━━━ INFORMATION PROVIDED ━━━

/-! `raise .odd` -/

@[simp] theorem Block.raise_odd_sport : (b.raise .odd).sport = b.sport := rfl
@[simp] theorem Block.raise_odd_dport : (b.raise .odd).dport = b.dport := rfl
@[simp] theorem Block.raise_odd_len : (b.raise .odd).len = b.len := rfl
@[simp] theorem Block.raise_odd_sip0 : (b.raise .odd).sip0 = b.sip0 := rfl
@[simp] theorem Block.raise_odd_sip1 : (b.raise .odd).sip1 = b.sip1 := rfl
@[simp] theorem Block.raise_odd_dip0 : (b.raise .odd).dip0 = b.dip0 := rfl
@[simp] theorem Block.raise_odd_dip1 : (b.raise .odd).dip1 = b.dip1 := rfl
@[simp] theorem Block.raise_odd_ctrl : (b.raise .odd).ctrl = b.ctrl := rfl
@[simp] theorem Block.raise_odd_acc : (b.raise .odd).acc = b.acc := rfl
@[simp] theorem Block.raise_odd_pkb : (b.raise .odd).pkb = b.pkb := rfl
@[simp] theorem Block.raise_odd_pkv : (b.raise .odd).pkv = b.pkv := rfl
@[simp] theorem Block.raise_odd_res : (b.raise .odd).res = b.res := rfl
@[simp] theorem Block.raise_odd_done : (b.raise .odd).done = b.done := rfl
@[simp] theorem Block.raise_odd_folded : (b.raise .odd).folded = b.folded := rfl
@[simp] theorem Block.raise_odd_cpld : (b.raise .odd).cpld = b.cpld := rfl
@[simp] theorem Block.raise_odd_fOvf : (b.raise .odd).fOvf = b.fOvf := rfl
@[simp] theorem Block.raise_odd_fOdd : (b.raise .odd).fOdd = true := rfl
@[simp] theorem Block.raise_odd_fIll : (b.raise .odd).fIll = b.fIll := rfl
@[simp] theorem Block.raise_odd_rdata : (b.raise .odd).rdata = b.rdata := rfl

/-! `raise .ill` -/

@[simp] theorem Block.raise_ill_sport : (b.raise .ill).sport = b.sport := rfl
@[simp] theorem Block.raise_ill_dport : (b.raise .ill).dport = b.dport := rfl
@[simp] theorem Block.raise_ill_len : (b.raise .ill).len = b.len := rfl
@[simp] theorem Block.raise_ill_sip0 : (b.raise .ill).sip0 = b.sip0 := rfl
@[simp] theorem Block.raise_ill_sip1 : (b.raise .ill).sip1 = b.sip1 := rfl
@[simp] theorem Block.raise_ill_dip0 : (b.raise .ill).dip0 = b.dip0 := rfl
@[simp] theorem Block.raise_ill_dip1 : (b.raise .ill).dip1 = b.dip1 := rfl
@[simp] theorem Block.raise_ill_ctrl : (b.raise .ill).ctrl = b.ctrl := rfl
@[simp] theorem Block.raise_ill_acc : (b.raise .ill).acc = b.acc := rfl
@[simp] theorem Block.raise_ill_pkb : (b.raise .ill).pkb = b.pkb := rfl
@[simp] theorem Block.raise_ill_pkv : (b.raise .ill).pkv = b.pkv := rfl
@[simp] theorem Block.raise_ill_res : (b.raise .ill).res = b.res := rfl
@[simp] theorem Block.raise_ill_done : (b.raise .ill).done = b.done := rfl
@[simp] theorem Block.raise_ill_folded : (b.raise .ill).folded = b.folded := rfl
@[simp] theorem Block.raise_ill_cpld : (b.raise .ill).cpld = b.cpld := rfl
@[simp] theorem Block.raise_ill_fOvf : (b.raise .ill).fOvf = b.fOvf := rfl
@[simp] theorem Block.raise_ill_fOdd : (b.raise .ill).fOdd = b.fOdd := rfl
@[simp] theorem Block.raise_ill_fIll : (b.raise .ill).fIll = true := rfl
@[simp] theorem Block.raise_ill_rdata : (b.raise .ill).rdata = b.rdata := rfl

/-! `fault` under each update -/

@[simp] theorem Block.setAcc_fault (a : BitVec 32) : (b.setAcc a).fault = b.fault := rfl

@[simp] theorem Block.setPacker_fault (k : Byte) (v : Bool) : (b.setPacker k v).fault = b.fault := rfl

@[simp] theorem Block.setCtrl_fault (c : Ctrl) : (b.setCtrl c).fault = b.fault := rfl

@[simp] theorem Block.setRdata_fault (w : Word) : (b.setRdata w).fault = b.fault := rfl

@[simp] theorem Block.setResult_fault (r : Word) (f c : Bool) : (b.setResult r f c).fault = b.fault := rfl

@[simp] theorem Block.startRun_fault : b.startRun.fault = false := rfl

@[simp] theorem Block.raise_fault (f : FaultBit) : (b.raise f).fault = true := by
  cases f <;> simp [Block.fault]

/-- No fault pending means each of the three bits is 0. -/
theorem Block.fault_eq_false_iff :
    b.fault = false ↔ b.fOvf = false ∧ b.fOdd = false ∧ b.fIll = false := by
  simp [Block.fault, and_assoc]

end updates

end Sys2Proof.Machine
end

━━━

*WHAT TO DO*.
Restate word for word only the lines above from the line containing "(b.raise .odd).sip1 = b.sip1 := rfl" to the line containing "(b.raise .odd).fOvf = b.fOvf := rfl", both of them included.

*RESPONSE BOX*.
@[simp] theorem Block.raise_odd_sip1 : (b.raise .odd).sip1 = b.sip1 := rfl
@[simp] theorem Block.raise_odd_dip0 : (b.raise .odd).dip0 = b.dip0 := rfl
@[simp] theorem Block.raise_odd_dip1 : (b.raise .odd).dip1 = b.dip1 := rfl
@[simp] theorem Block.raise_odd_ctrl : (b.raise .odd).ctrl = b.ctrl := rfl
@[simp] theorem Block.raise_odd_acc : (b.raise .odd).acc = b.acc := rfl
@[simp] theorem Block.raise_odd_pkb : (b.raise .odd).pkb = b.pkb := rfl
@[simp] theorem Block.raise_odd_pkv : (b.raise .odd).pkv = b.pkv := rfl
@[simp] theorem Block.raise_odd_res : (b.raise .odd).res = b.res := rfl
@[simp] theorem Block.raise_odd_done : (b.raise .odd).done = b.done := rfl
@[simp] theorem Block.raise_odd_folded : (b.raise .odd).folded = b.folded := rfl
@[simp] theorem Block.raise_odd_cpld : (b.raise .odd).cpld = b.cpld := rfl
@[simp] theorem Block.raise_odd_fOvf : (b.raise .odd).fOvf = b.fOvf := rfl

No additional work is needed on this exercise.